A Bad Dream
Wednesday 12 September (1923): I had a most horrible dream. By a certain poetic justice it turned on the idea which Jenkin and I were going to use in our shocker play: namely that of a scientist discovering how to keep consciousness and some motor nerves alive in a corpse, at the same time arresting decay, so that you really had an immortal deadman. I dreamed that the horrible thing was sent to us--in a coffin of course--to take care of.
D and Maureen* both came into the dream and it was perfectly ordinary and as vivid as life. Finally the thing escaped and I fancy ran amuck. It pursued me into a lift in the Tube in London. I got away all right but the liftman had seen it and was terribly frighted and, when I saw how he was behaving, I said to myself, "There's going to be an accident in this lift." Just at that moment I noticed the window by my bed and found myself awake.
I had a moment of intense relief but found myself hopelessly rattled and as nervous as a child.

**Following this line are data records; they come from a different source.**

/-- READY (R75): with the last one the leader sends GO. -/
def execReady (leaf gang member : Nat) (s : State) : Host.Outcome State Fault Refusal :=
  let ev := Ev.ready leaf gang member
  match (s.leaf leaf).leader gang with
  | none => .next (if cellGang (s.leaf leaf).cell = gang then s else s.unpost ev)
  | some r =>
    let s := s.unpost ev
    if r.phase ≠ .starting then .next s else
    let r := { r with readys := r.readys ++ [member] }
    if (List.range r.size).all r.readys.contains then
      .next (r.places.foldl (fun s place => s.tell place fun l => .go l gang) (s.onLeaf leaf fun l => l.setLeader { r with phase := .idle }))
    else .next (s.onLeaf leaf fun l => l.setLeader r)

/-! GO (R76, R419). -/

/-- A strand's clocks count from GO, and it issues again. -/
def Strand.released (t : Strand) (clk : Nat) : Strand := { t.clocks (· + clk) with stop := .none }

/-- A store back in its place in program order. -/
def insertStore (l : List StoreEntry) (e : StoreEntry) : List StoreEntry :=
  l.filter (fun d => decide (d.id < e.id)) ++ e :: l.filter fun d => decide (e.id < d.id)

/-- A record of a replay buffer is re-injected (R419): its results land, its push arrives, its stores leave, at the clocks
they would have had. -/
def State.reinject (s : State) (clk : Nat) (r : Replay) : State :=
  let s := s.onStrand r.who fun t =>
    { t with flights := (if r.lands.isEmpty then t.flights else t.flights ++ [{ id := t.flightSeq, due := clk + r.after, load := r.load, lands := r.lands }]),
             flightSeq := t.flightSeq + 1, stores := r.stores.foldl insertStore t.stores }
  match r.push with
  | none => s
  | some p =>
    match neighbour (coreOf r.who) p.dir with
    | none => s
    | some c => s.onCore c fun x => { x with pushes := x.pushes ++ [{ p with due := clk + r.after }] }

/-- The replay buffer of a core is re-injected, and is empty (R419). -/
def State.replayCore (s : State) (core clk : Nat) : State :=
  ((s.core core).replay.foldl (fun s r => s.reinject clk r) s).onCore core fun c => { c with replay := [] }

/-- What a restored strand goes on with. -/
def State.rearmStrand (s : State) (w : Nat) : State :=
  let t := s.strand w
  let on (b : Bool) (e : Ev) (s : State) : State := if b then s.postOnce e else s
  let waits : Bool := match t.trail with
    | some (.waitt _) => true
    | _ => false
  let s := t.stores.foldl (fun s e => s.postOnce (.storePerform w e.id)) s
  let s := t.waits.foldl (fun s e => s.postOnce (.localPerform w e.id)) s
  on t.running.isSome (.bundleFetch w) <| on t.retiring (.taskRetire w) <| on waits (.waittExpiry w) <| on t.trapReq.isSome (.trapEntry w) <|
  on (t.running.isNone && !t.tasks.isEmpty || t.abortWait.isSome) (.taskStart w) s

/-- What a restored member's engines, collectives and requests go on with. -/
def State.rearmMember (s : State) (leaf : Nat) (m : Member) : State :=
  let s := (leafQueues leaf).foldl (fun s q =>
    let s := if (s.cmds q).isEmpty then s else s.postOnce (.commandStart q)
    ((s.cmds q).filter Cmd.over).foldl (fun s _ => s.post (.commandComplete q)) s) s
  let s := (leafCores leaf).foldl (fun s c => ((s.core c).pushes.filter Push.waiting).foldl (fun s p => s.postOnce (.xputLand c p.id)) s) s
  let s := m.colls.foldl (fun s (p : Nat × CollCtx) =>
    let s := if p.2.open_.isEmpty then s else s.postOnce (.collStart leaf p.1)
    if p.2.colls.any fun c => !c.abortTp.isEmpty then s.postOnce (.cabortCountRound leaf p.1) else s) s
  let s := (s.leaf leaf).remotes.foldl (fun s r => s.postOnce (.remoteResend leaf r.txn)) s
  let s := m.pool.foldl (fun s e => if e.waiting then s.wakeTask leaf e else s.postOnce (.taskStart e.who)) s
  let s := if m.workLeft then s.postOnce (.taskDispatch leaf) else s
  if m.running.isSome && !m.complete then s.postOnce (.memberComplete leaf) else s

/-- STARTTO (R59, R75): no GO within VOTEDL of the exchange's reference time. -/
def execStartto (leaf : Nat) (s : State) : Host.Outcome State Fault Refusal :=
  let l := s.leaf leaf
  if l.phase = .resuming ∧ l.refTime.toNat + us l.active.votedl ≤ s.now.toNat then .next (s.gangFault leaf (plainFault 0x06)) else .next s

/-! The vote (R66 to R71). -/

/-- Does an armed shadow take effect before a leaf's slot ends, or as it ends (R58). -/
def Leaf.shadowNext (l : Leaf) : Bool := l.arm && decide (l.shadow.frame0.toNat ≤ l.boundary.toNat)

/-- The next boundary of a leaf: its slot's end, or the armed shadow's first frame if that comes first (R58). -/
def Leaf.nextBoundary (l : Leaf) : Nat := if l.shadowNext then l.shadow.frame0.toNat else l.boundary.toNat

/-- The frame and the slot that begin at a leaf's next boundary. -/
def Leaf.nextSlot (l : Leaf) : BitVec 64 × Nat := if l.shadowNext then (l.shadow.frame0, 0) else (l.active.frame0, (l.slotNow + 1) % l.active.nslot)

/-- The cell of a leaf from a pod time on, no later than its slot after the present one. -/
def Leaf.cellFrom (l : Leaf) (t : Nat) : BitVec 32 :=
  if !l.inForce && !l.shadowNext then 0
  else if t < l.nextBoundary then l.cell
  else (if l.shadowNext then l.shadowCells else l.cells).get l.nextSlot.2 0

/-- Does a member of a gang change its place at the next boundary of a leaf that holds one of the gang (R53): this package's
cells say so of its leaves, the pod manager's plan of the others (log 14). -/
def State.gangMoves (s : State) (leaf : Nat) (m : Member) : Bool :=
  let l := s.leaf leaf
  (List.range m.size).any fun i =>
    let now := s.placeOf leaf i
    match [0, 1].find? fun k => let c := (s.leaf k).cellFrom l.nextBoundary; cellGang c == m.gang && cellMember c == i with
    | some k => now != 2 * s.pkg + k
    | none => now / 2 == s.pkg || now != Config.memberPlace m.gang i l.nextSlot.1.toNat l.nextSlot.2

/-- The boundary at which the member on a leaf gives it up (R53, R66): one that has passed, or the next one, where any member of
the gang changes its place. -/
def State.switchAt (s : State) (leaf : Nat) : Option Nat :=
  let l := s.leaf leaf
  match l.member with
  | none => none
  | some m =>
    if !l.inForce then none
    else if cellGang l.cell ≠ m.gang then some l.slotStart.toNat
    else if s.gangMoves leaf m then some l.nextBoundary else none

/-- Is a member's switch due to begin: NOW has reached T − LEAD (R67). -/
def State.prepareDue (s : State) (leaf : Nat) : Option Nat :=
  let l := s.leaf leaf
  match s.switchAt leaf with
  | some t => if l.phase = .run ∧ t ≤ s.now.toNat + us l.active.lead then some (t - us l.active.lead) else none
  | none => none

/-- A stop is pending for a strand; a waiting safe point takes it at once (R243). -/
def Strand.askStop (t : Strand) : Strand :=
  match t.trail, t.trailSafe with
  | some _, some n => { t with stop := .stopped n }
  | _, _ => { t with stop := .pending }

/-- The routers that count for a gang: those its collectives' nodes lie at (R66). -/
def Member.countingRouters (m : Member) : List Nat := (m.routers ++ m.trees.flatMap fun (t : Tree) => t.routers.map fun (r : Nat × Nat × Nat) => 2048 + r.2.2).eraseDups

/-- A member whose switch is due to begin enters PREPARING (R67): strands run on to their next SAFE; the leader begins to
count. -/
def State.prepare (s : State) (leaf : Nat) : State :=
  match s.prepareDue leaf, (s.leaf leaf).member with
  | some t, some m =>
    let s := s.onLeaf leaf fun l => { l with phase := .preparing, refTime := BitVec.ofNat 64 t }
    let s := (leafStrands leaf).foldl (fun s w => s.onStrand w Strand.askStop) s
    let s := if m.member ≠ 0 then s else s.onLeaf leaf fun l => l.setLeader
      { gang := m.gang, phase := .counting, size := m.size, places := s.placesOf leaf, routers := m.countingRouters, start := BitVec.ofNat 64 t, round := 0,
        readys := [], replies := [], dones := [] }
    s.post (.memberPrepared leaf)
  | _, _ => s

/-- PREPARE_START (R67). -/
def execPrepareStart (leaf : Nat) (s : State) : Host.Outcome State Fault Refusal := .next (s.prepare leaf)

/-- A dustsheet record reaches its consumer, which acts on it at once where it can (R76). -/
def State.recordIn (s : State) (leaf : Nat) (p : Packet) : State :=
  let s := s.consumePacket leaf p
  match (s.leaf leaf).member, seqOf p.body with
  | some m, some q => s.memberGets leaf p m q
  | _, _ => if s.agenda.contains (.remoteRequest leaf p) then s.performRequest leaf p else s

/-- GO (R53, R66, R67, R75, R76, R419): the dustsheet is re-injected in record order, then the packets held since; replay contents
go back, and the strands issue; a switch already due to begin begins in the same clock. -/
def execGo (leaf gang : Nat) (s : State) : Host.Outcome State Fault Refusal :=
  let s := s.unpost (.go leaf gang)
  let l := s.leaf leaf
  match l.member with
  | none => .next s
  | some m =>
    if m.gang ≠ gang || l.phase ≠ .resuming then .next s else
    let clk := l.clk
    let s := s.onLeaf leaf fun l =>
      { l with phase := .run, member := some { m with dust := [], dustUsed := 0, held := [] },
               remotes := l.remotes.map fun r => { r with sentAt := s.now.toNat - r.sentAt } }
    let s := (leafStrands leaf).foldl (fun s w => if (s.strands.find? w).isSome then s.onStrand w fun t => t.released clk else s) s
    let s := (leafCores leaf).foldl (fun s c => (s.onCore c fun x => x.clocks (· + clk) (clk - ·)).replayCore c clk) s
    let s := (leafStrands leaf).foldl State.rearmStrand s
    let s := s.rearmMember leaf m
    let s := s.hbmPut leaf m.dustBase 64 0 m.key
    .next (((m.dust ++ m.held).foldl (fun s p => s.recordIn leaf p) s).prepare leaf)

/-! Capture (R68, R417, R418). -/

/-- Has a strand stopped for a switch. -/
def Strand.halted (t : Strand) : Bool :=
  match t.stop with
  | .stopped _ | .captured => true
  | _ => false

/-- Is PREPDL over with strands still to capture (R68): in a clock in which the leaf is not frozen. -/
def State.captureDue (s : State) (leaf : Nat) : Bool :=
  let l := s.leaf leaf
  l.phase == .preparing && l.freezeLeft == 0 && decide (l.refTime.toNat + us l.active.prepdl ≤ s.now.toNat) &&
  (leafStrands leaf).any fun w => !(s.strand w).halted

/-- Bytes of a record of the replay buffer (R418). -/
def Replay.size (r : Replay) : Nat :=
  64 + (if r.push.isSome || r.lands.any (fun x => match x with
    | .v _ _ => true
    | .k _ _ => true
    | _ => false) then 512 else 0) + (r.stores.map StoreEntry.len).sum

/-- Bytes of a core's replay buffer (R418). -/
def replayRoom : Nat := 16384

/-- Is a buffered store one to another member's memory or the pool, not yet sent (R294). -/
def State.farStore (s : State) (who : Nat) (e : StoreEntry) : Bool :=
  s.storeRemote who e || (match s.xlate (leafOf who) needWr e.va with
    | .mapped t => (match t.at e.va with
      | .pool _ => true
      | _ => false)
    | _ => false)

/-- A strand's state is captured: results in flight and far stores go to its core's replay buffer (R417). -/
def State.captureStrand (s : State) (w : Nat) : State :=
  let t := s.strand w
  if t.halted then s else
  let clk := (s.leaf (leafOf w)).clk
  let far := t.stores.filter (s.farStore w)
  let rs := (t.flights.map fun f => { who := w, after := f.due - clk, load := f.load, lands := f.lands, push := none, stores := [] : Replay }) ++
    far.map fun e => { who := w, after := 0, load := false, lands := [], push := none, stores := [{ e with stage := .buffered, lines := [] }] }
  let s := s.onCore (coreOf w) fun c => { c with replay := c.replay ++ rs }
  s.onStrand w fun t => { t with stop := .captured, flights := [], stores := t.stores.filter fun e => !far.contains e }

/-- A push as a replay buffer holds it. -/
def Push.record (p : Push) (clk : Nat) : Replay :=
  { who := p.who, after := p.due - clk, load := false, lands := [], push := some p, stores := [] }

/-- Pushes that wait at a core go to its own replay buffer (R482). -/
def State.saveWaiting (s : State) (core : Nat) : State :=
  let clk := (s.leaf (leafOfCore core)).clk
  s.onCore core fun c => { c with pushes := c.pushes.filter (fun p => !p.waiting), replay := c.replay ++ (c.pushes.filter Push.waiting).map fun p => p.record clk }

I found I had no matches. Groped my way to those on the landing, lit my candle, went downstairs and returned with a pipe and a book. My head was very bad. [...] I thought at first that this was a good example of the falsity of the rule given by L.P. Jacks that authors never dream about their own inventions: but on second thoughts I am not sure that the idea of the play did not originate in another dream I had some years ago -- unless the whole thing comes from Edgar Allen Poe...
~C.S. Lewis, All My Road Before Me: The Diary of C.S. Lewis 1922 - 1927, (1991)
*Mrs. Moore and her daughter
2 Comment(s):
His diary is very interesting to me. You can see the story seeds for some of his later works--this story idea is of course fully "fleshed-out" in That Hideous Strength.
I don't have my Poe handy but he may be thinking of the story where the protagonist mesmerised a man on the point of death and he kind of stayed alive for months. It was horrible, of course.